*ABOUT THIS EXERCISE*:
From the entries below, return exactly the lines beginning at the one that contains "(s.dmaCtrlWrite c v false)" and ending at the one that contains "(s.actCtrlWrite a v)", both of them included, and only those lines.

*GIVEN ENTRIES*:
***
-- ==== Sys2Proof/Machine/RegSpace.lean ====
section
/-! DEFINITION. The register space as every agent reaches it (R3 to R6, R21 to R27): what a read returns and changes, and
what a write of each register starts, by the chapter that describes the register. -/

namespace Sys2Proof.Machine

/-! ### Reads -/

/-- What a MEM_ELOG register shows of the memory selected (R400). -/
def State.elogReg (s : State) (off : Nat) : W32 :=
  let id := s.fld Reg.MEM_ELOG_SEL 0 7
  if !elogIdOk id then 0
  else if off = Reg.MEM_ELOG_CNT then
    BitVec.ofNat 32 ((s.elogCntAt id).ue * 2 ^ 16 + (s.elogCntAt id).ce)
  else
    let e := s.elogAt id ((off - 0x050100) / 16)
    match (off - 0x050100) % 16 with
    | 0 => BitVec.ofNat 32 e.addr
    | 4 => BitVec.ofNat 32 (e.addr / 2 ^ 32)
    | 8 => BitVec.ofNat 32 (b2n e.valid * 2 ^ 31 + b2n e.ue * 2 ^ 30 + b2n e.sweep * 2 ^ 29 + b2n e.repaired * 2 ^ 28 +
        e.count * 2 ^ 24 + e.bitNo)
    | _ => BitVec.ofNat 32 e.time

/-- The register shows the error log of the selected memory. -/
def isElogReg (off : Nat) : Bool := off == Reg.MEM_ELOG_CNT || (decide (0x050100 ≤ off) && decide (off < 0x050200))

/-- The value a read returns, without its effects: WO ports and blocks held in reset read 0 (R4, R6, R13). -/
def State.regNow (s : State) (off : Nat) : W32 :=
  if s.heldInReset off then 0
  else if isElogReg off then s.elogReg off
  else if 0x034000 ≤ off ∧ off < 0x034C00 then 0
  else s.reg off

/-- RC fields take their reset value, plus an increment that falls in the same cycle (R6, R22). -/
def State.readClr (s : State) (off : Nat) (r : RegRow) (inc : W32) : State :=
  let rc : W32 := BitVec.ofNat 32 r.rc
  if rc = 0 ∨ s.heldInReset off then s
  else if off = Reg.MEM_ELOG_CNT then
    let id := s.fld Reg.MEM_ELOG_SEL 0 7
    if !elogIdOk id then s
    else { s with mem := { s.mem with
      elogCnt := smPut elogCntDflt s.mem.elogCnt id ⟨getF inc 16 16, getF inc 0 16⟩ } }
  else s.setReg off ((s.reg off &&& ~~~ rc) ||| ((BitVec.ofNat 32 r.rst + inc) &&& rc))

/-- An aligned 32-bit read of the register at `off` (R3, R6, R22, R25). -/
def State.regRead (s : State) (ag : Agent) (off : Nat) (inc : W32) : W32 × State :=
  if isPairLo off || isPairHi off then
    (if s.heldInReset off then (0, s) else s.pairRead ag off s.regNow)
  else match regRow? off with
    | some r => (s.regNow off, s.readClr off r inc)
    | none => (0, s)

/-! ### Writes -/

/-- The index of offset `off` in an array of `n` registers at `base` with stride `d`. -/
def regIx (off base d n : Nat) : Option Nat :=
  if base ≤ off ∧ (off - base) % d = 0 ∧ (off - base) / d < n then some ((off - base) / d) else none

/-- The agent is thread `p`. -/
def agIs (ag : Agent) (p : Nat) : Bool := match ag with | .thread q => q.toNat == p | _ => false

/-- SYS registers (R63, R420, R430, R432, R511). -/
def State.wrSys (s : State) (off : Nat) (v : W32) : Option State :=
  match regIx off 0x100 4 6 with
  | some c => some (s.runWrite c v 0)
  | none =>
    if off = Reg.SYS_RST_CTRL then some (s.rstCtrlWrite v)
    else if off = Reg.SYS_WDOG then some (s.wdogWrite v)
    else if off = Reg.SYS_WDOG_KICK then some (s.wdogKick v)
    else if off = Reg.SYS_PWR then some (s.pwrWrite v)
    else if off = Reg.SYS_BIV_ENTER then some (s.bivEnterWrite v)
    else none

/-- HIF registers (R348). -/
def State.wrHif (s : State) (off : Nat) (v : W32) : Option State :=
  (regIx off 0x020118 0x40 2).map fun n => s.ltrWrite n v

/-- NVQ registers (R289 to R298). -/
def State.wrNvq (s : State) (ag : Agent) (off : Nat) (v : W32) : Option State :=
  if off = Reg.NVQ_CTRL then some ((s.basicWrite off v 0 0).nvqCtrlWritten)
  else if off = Reg.NVQ_ROUTE then some ((s.basicWrite off v 0 0).routeWritten)
  else if off = Reg.NVQ_BC_CFG then some ((s.basicWrite off v 0 0).nvqBases)
  else match regIx off 0x034000 4 768 with
    | some k =>
      if !(agIs ag (k / 4)) then some s
      else if k % 4 = 3 then
        match ag with
        | .thread p => some (s.cplPortWrite ag p v)
        | _ => some s
      else some (s.setReg off v)
    | none => none

/-- Messages held for want of a camp go to the camps now named (R371). -/
def State.msgRouteWritten (s : State) : State :=
  let m := s.fld Reg.CSC_MSG_ROUTE 0 6
  if m = 0 then s
  else
    let go := s.heldMsgs.filter fun h => h.block == 40 && h.mask == 0
    let s := { s with heldMsgs := s.heldMsgs.filter fun h => !(h.block == 40 && h.mask == 0) }
    go.foldl (fun s h => s.post { h with mask := m }) s

/-- CSC registers (R352, R354, R362, R363, R371, R378). -/
def State.wrCsc (s : State) (ag : Agent) (off : Nat) (v : W32) : Option State :=
  if off = Reg.CSC_CTRL then some ((s.basicWrite off v 0 0).cscCtrlWritten)
  else if off = Reg.CSC_SB then some (s.writeSb v)
  else if off = Reg.CSC_RESET then some ((s.writeCscReset v).setFld off 4 1 (getF v 4 1))
  else if off = Reg.CSC_MSG_ROUTE then some ((s.basicWrite off v 0 0).msgRouteWritten)
  else match regIx off 0x040104 0x40 2 with
    | some z => some (s.writeZCtrl z v)
    | none =>
      if (regIx off 0x040240 4 4).isSome then
        let t := s.basicWrite off v 0 0
        some (if t.reg off = s.reg off then t else t.orReg Reg.CSC_STATUS (bit 7))
      else
      match regIx off 0x044010 0x20 192 with
      | some p => some (if agIs ag p then s.writeMsgSend p v else s)
      | none => none

/-- DMA registers (R408, R414, R415). -/
def State.wrDma (s : State) (off : Nat) (v : W32) : Option State :=
  match regIx off 0x071000 0x40 32 with
  | some c => some (s.dmaCtrlWrite c v false)
  | none => (regIx off 0x07101C 0x40 32).map fun c => s.rdptrWritten c v

/-- Registers of a media channel (R124, R132, R137, R163, R164, R174, R421, R530). -/
def State.wrMca (s : State) (m off : Nat) (v : W32) : Option State :=
  if off = Reg.MCA_CTRL m then
    some (((if tb v 0 then s.endSpun else s).basicWrite off v 0 0).mcaCtrlWritten m)
  else if off = Reg.MCA_ZONE_SEL m then
    let s := s.basicWrite off v 0 0
    some (s.setMed m { s.med m with zonePend := true })
  else if off = Reg.MCA_RDR_MASK m 0 ∨ off = Reg.MCA_RDR_MASK m 1 ∨ off = Reg.MCA_RDR_MASK m 2 then
    some ((s.basicWrite off v 0 0).feWritten m)
  else if off = Reg.MCA_RD_CTRL m then some (s.rdCtrlWrite m v false)
  else if off = Reg.MCA_RET_UNPIN m then some (s.retUnpin m v)
  else if off = Reg.MCA_WR_CTRL m then some (s.wrCtrlWrite m v false)
  else if off = Reg.MCA_PSI_CTRL m then some (s.psiWrite m v)
  else none

/-- Guyline registers (R194, R195, R199, R210). -/
def State.wrGyl (s : State) (off : Nat) (v : W32) : Option State :=
  if off = Reg.GYL_CTRL then some ((s.basicWrite off v 0 0).gylCtrlWritten)
  else match regIx off 0x0A1000 0x400 6 with
    | some c => some (s.ctxCtrlWrite c v)
    | none =>
      if 0x0A1000 ≤ off ∧ off < 0x0A2800 ∧ 0x100 ≤ (off - 0x0A1000) % 0x400 ∧ (off - 0x0A1000) % 0x400 < 0x200 then
        some (s.stateWrite ((off - 0x0A1000) / 0x400) ((off - 0x0A1000) % 0x400 / 4 - 0x40) v)
      else match regIx off 0x0A3000 0x100 2 with
      | some a => some (s.actCtrlWrite a v)
      | none => match regIx off 0x0A3030 0x100 2 with
        | some a => some (s.loadWrite a v)
        | none => (regIx off 0x0A303C 0x100 2).map fun a => s.adiQueue a 6 (getF v 0 18)

/-- What a write of a single register starts beyond its access types; none where it starts nothing. -/
def State.wrSpecial (s : State) (ag : Agent) (off : Nat) (v : W32) : Option State :=
  match off / 0x10000 with
  | 0 => s.wrSys off v
  | 2 => s.wrHif off v
  | 3 => s.wrNvq ag off v
  | 4 => s.wrCsc ag off v
  | 5 =>
    if off = Reg.MEM_CTRL then some (s.memCtrlWrite v)
    else (regIx off 0x050108 16 16).map fun n =>
      let id := s.fld Reg.MEM_ELOG_SEL 0 7
      if tb v 31 ∧ elogIdOk id then s.setElog id n { s.elogAt id n with valid := false } else s
  | 6 => if off = Reg.CCH_WAYPWR then some (s.wayWrite v) else none
  | 7 => s.wrDma off v
  | 8 => s.wrMca 0 off v
  | 9 => s.wrMca 1 off v
  | 10 => s.wrGyl off v
  | 11 => if off = Reg.SPN_CTRL then some (s.spnCtrlWrite v) else if off = Reg.SPN_CHOP then some (s.chopClr v false) else none
  | 12 =>
    if off = Reg.THM_THROT then some ((s.basicWrite off v 0 0).throttle)
    else (regIx off 0x0C0100 4 24).map fun n => s.sensorWrite n v
  | 13 =>
    if off = Reg.EVT_CKPT then some (s.ckptWrite v) else if off = Reg.EVT_SUMCLR then some (s.sumClear v) else none
  | 14 => if off = Reg.SEC_CMD then some (s.secCmdWrite v) else none
  | 15 => (regIx off 0x0F1010 0x20 8).map fun c => s.idxGo c v
  | 17 =>
    if off = Reg.UCS_LOAD_CTRL then some (s.ucsCtrlWrite ag v false)
    else if off = Reg.UCS_PEEK_ADDR then some (s.peekWrite v)
    else none
  | 18 =>
    if off = Reg.NVI_GS_CTRL then some (s.gsCtrlWrite v)
    else if off = Reg.NVI_GPIO_OUT ∨ off = Reg.NVI_GPIO_OE then some (s.basicWrite off v 0 0).gpioDrive
    else (regIx off 0x122000 4 192).map fun p => if agIs ag p then s.chargeAdjust p v.toInt else s
  | _ => none

/-- The 64-bit value of a pair takes effect at the write of _HI (R25); a port of a thread ignores other agents. -/
def State.wrPairHi (s : State) (ag : Agent) (off : Nat) (v : W32) : State :=
  let lo := off - 4
  if lo = Reg.EMB_RTC_LO then
    let (l, s) := s.takeLo ag lo
    s.rtcWrite (l.toNat + 2 ^ 32 * v.toNat)
  else if lo = Reg.OBJ_RCLOCK_LO then s.rclockWrite ag v
  else match regIx off 0x0D4004 16 192 with
    | some p =>
      (match ag with
      | .thread q => if q.toNat = p then s.evtPostWrite q v else s
      | _ => s)
    | none =>
      if 0x044000 ≤ off ∧ off < 0x045800 ∧ !(agIs ag ((off - 0x044000) / 32)) then s
      else
        let (l, s) := s.takeLo ag lo
        let s := (s.basicWrite lo l 0 0).basicWrite off v 0 0
        if off / 0x10000 = 3 then s.nvqBases else s

/-- A _LO half written by an agent that may write its pair (R25). -/
def State.wrPairLo (s : State) (ag : Agent) (off : Nat) (v : W32) : State :=
  match regIx off 0x0D4000 16 192 with
  | some p => if agIs ag p then s.pendLo ag off v else s
  | none =>
    if 0x044000 ≤ off ∧ off < 0x045800 ∧ !(agIs ag ((off - 0x044000) / 32)) then s else s.pendLo ag off v

/-- A write that starts something, with the bits that hardware sets and clears in the same cycle (R21): a command bit that
hardware clears is cleared first, so that a write of 1 starts anew; a 1 written to another bit that hardware clears is lost; a
status bit that hardware sets is not cleared. -/
def State.specialWrite (s : State) (ag : Agent) (off : Nat) (v hwSet hwClr : W32) : Option State :=
  let m := (regRow? off).map fun r => (BitVec.ofNat 32 (r.cmd ||| r.w1s), BitVec.ofNat 32 r.hwc, BitVec.ofNat 32 r.w1c)
  let (cmd, hwc, w1c) : W32 × W32 × W32 := m.getD (0, 0, 0)
  let t := if hwClr &&& cmd = 0 then s else s.clrReg off (hwClr &&& cmd)
  (t.wrSpecial ag off (v &&& ~~~ (hwClr &&& hwc) &&& ~~~ (hwSet &&& w1c))).map fun u =>
    if hwSet &&& w1c = 0 then u
    else match regIx off 0x050108 16 16 with
      | some n =>
        let id := s.fld Reg.MEM_ELOG_SEL 0 7
        if elogIdOk id then u.setElog id n { u.elogAt id n with valid := true } else u
      | none => u.orReg off (hwSet &&& w1c)

/-- An aligned 32-bit write of the register at `off` (R3 to R6, R21, R25), with the bits that hardware sets and clears in the
same cycle. -/
def State.regWrite (s : State) (ag : Agent) (off : Nat) (v hwSet hwClr : W32) : State :=
  if s.heldInReset off then s
  else if isPairHi off then s.wrPairHi ag off v
  else if isPairLo off then s.wrPairLo ag off v
  else match s.specialWrite ag off v hwSet hwClr with
    | some s => s
    | none => s.basicWrite off v hwSet hwClr

/-! ### Accesses of any width (R3) -/

/-- A read of `n` bytes at register offset `off`: anything but an aligned 32-bit access reads 0 and has no effect. -/
def State.regLoad (s : State) (ag : Agent) (off n : Nat) : Nat × State :=
  if n = 4 ∧ off % 4 = 0 then
    let (v, s) := s.regRead ag off 0
    (v.toNat, s)
  else (0, s)

/-- A write of `n` bytes at register offset `off`: anything but an aligned 32-bit access has no effect. -/
def State.regStore (s : State) (ag : Agent) (off : Nat) (l : List W8) : State :=
  if l.length = 4 ∧ off % 4 = 0 then s.regWrite ag off (BitVec.ofNat 32 (ofLe l)) 0 0 else s

end Sys2Proof.Machine
end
***
*YOUR RESPONSE*:
  | some c => some (s.dmaCtrlWrite c v false)
  | none => (regIx off 0x07101C 0x40 32).map fun c => s.rdptrWritten c v

/-- Registers of a media channel (R124, R132, R137, R163, R164, R174, R421, R530). -/
def State.wrMca (s : State) (m off : Nat) (v : W32) : Option State :=
  if off = Reg.MCA_CTRL m then
    some (((if tb v 0 then s.endSpun else s).basicWrite off v 0 0).mcaCtrlWritten m)
  else if off = Reg.MCA_ZONE_SEL m then
    let s := s.basicWrite off v 0 0
    some (s.setMed m { s.med m with zonePend := true })
  else if off = Reg.MCA_RDR_MASK m 0 ∨ off = Reg.MCA_RDR_MASK m 1 ∨ off = Reg.MCA_RDR_MASK m 2 then
    some ((s.basicWrite off v 0 0).feWritten m)
  else if off = Reg.MCA_RD_CTRL m then some (s.rdCtrlWrite m v false)
  else if off = Reg.MCA_RET_UNPIN m then some (s.retUnpin m v)
  else if off = Reg.MCA_WR_CTRL m then some (s.wrCtrlWrite m v false)
  else if off = Reg.MCA_PSI_CTRL m then some (s.psiWrite m v)
  else none

/-- Guyline registers (R194, R195, R199, R210). -/
def State.wrGyl (s : State) (off : Nat) (v : W32) : Option State :=
  if off = Reg.GYL_CTRL then some ((s.basicWrite off v 0 0).gylCtrlWritten)
  else match regIx off 0x0A1000 0x400 6 with
    | some c => some (s.ctxCtrlWrite c v)
    | none =>
      if 0x0A1000 ≤ off ∧ off < 0x0A2800 ∧ 0x100 ≤ (off - 0x0A1000) % 0x400 ∧ (off - 0x0A1000) % 0x400 < 0x200 then
        some (s.stateWrite ((off - 0x0A1000) / 0x400) ((off - 0x0A1000) % 0x400 / 4 - 0x40) v)
      else match regIx off 0x0A3000 0x100 2 with
      | some a => some (s.actCtrlWrite a v)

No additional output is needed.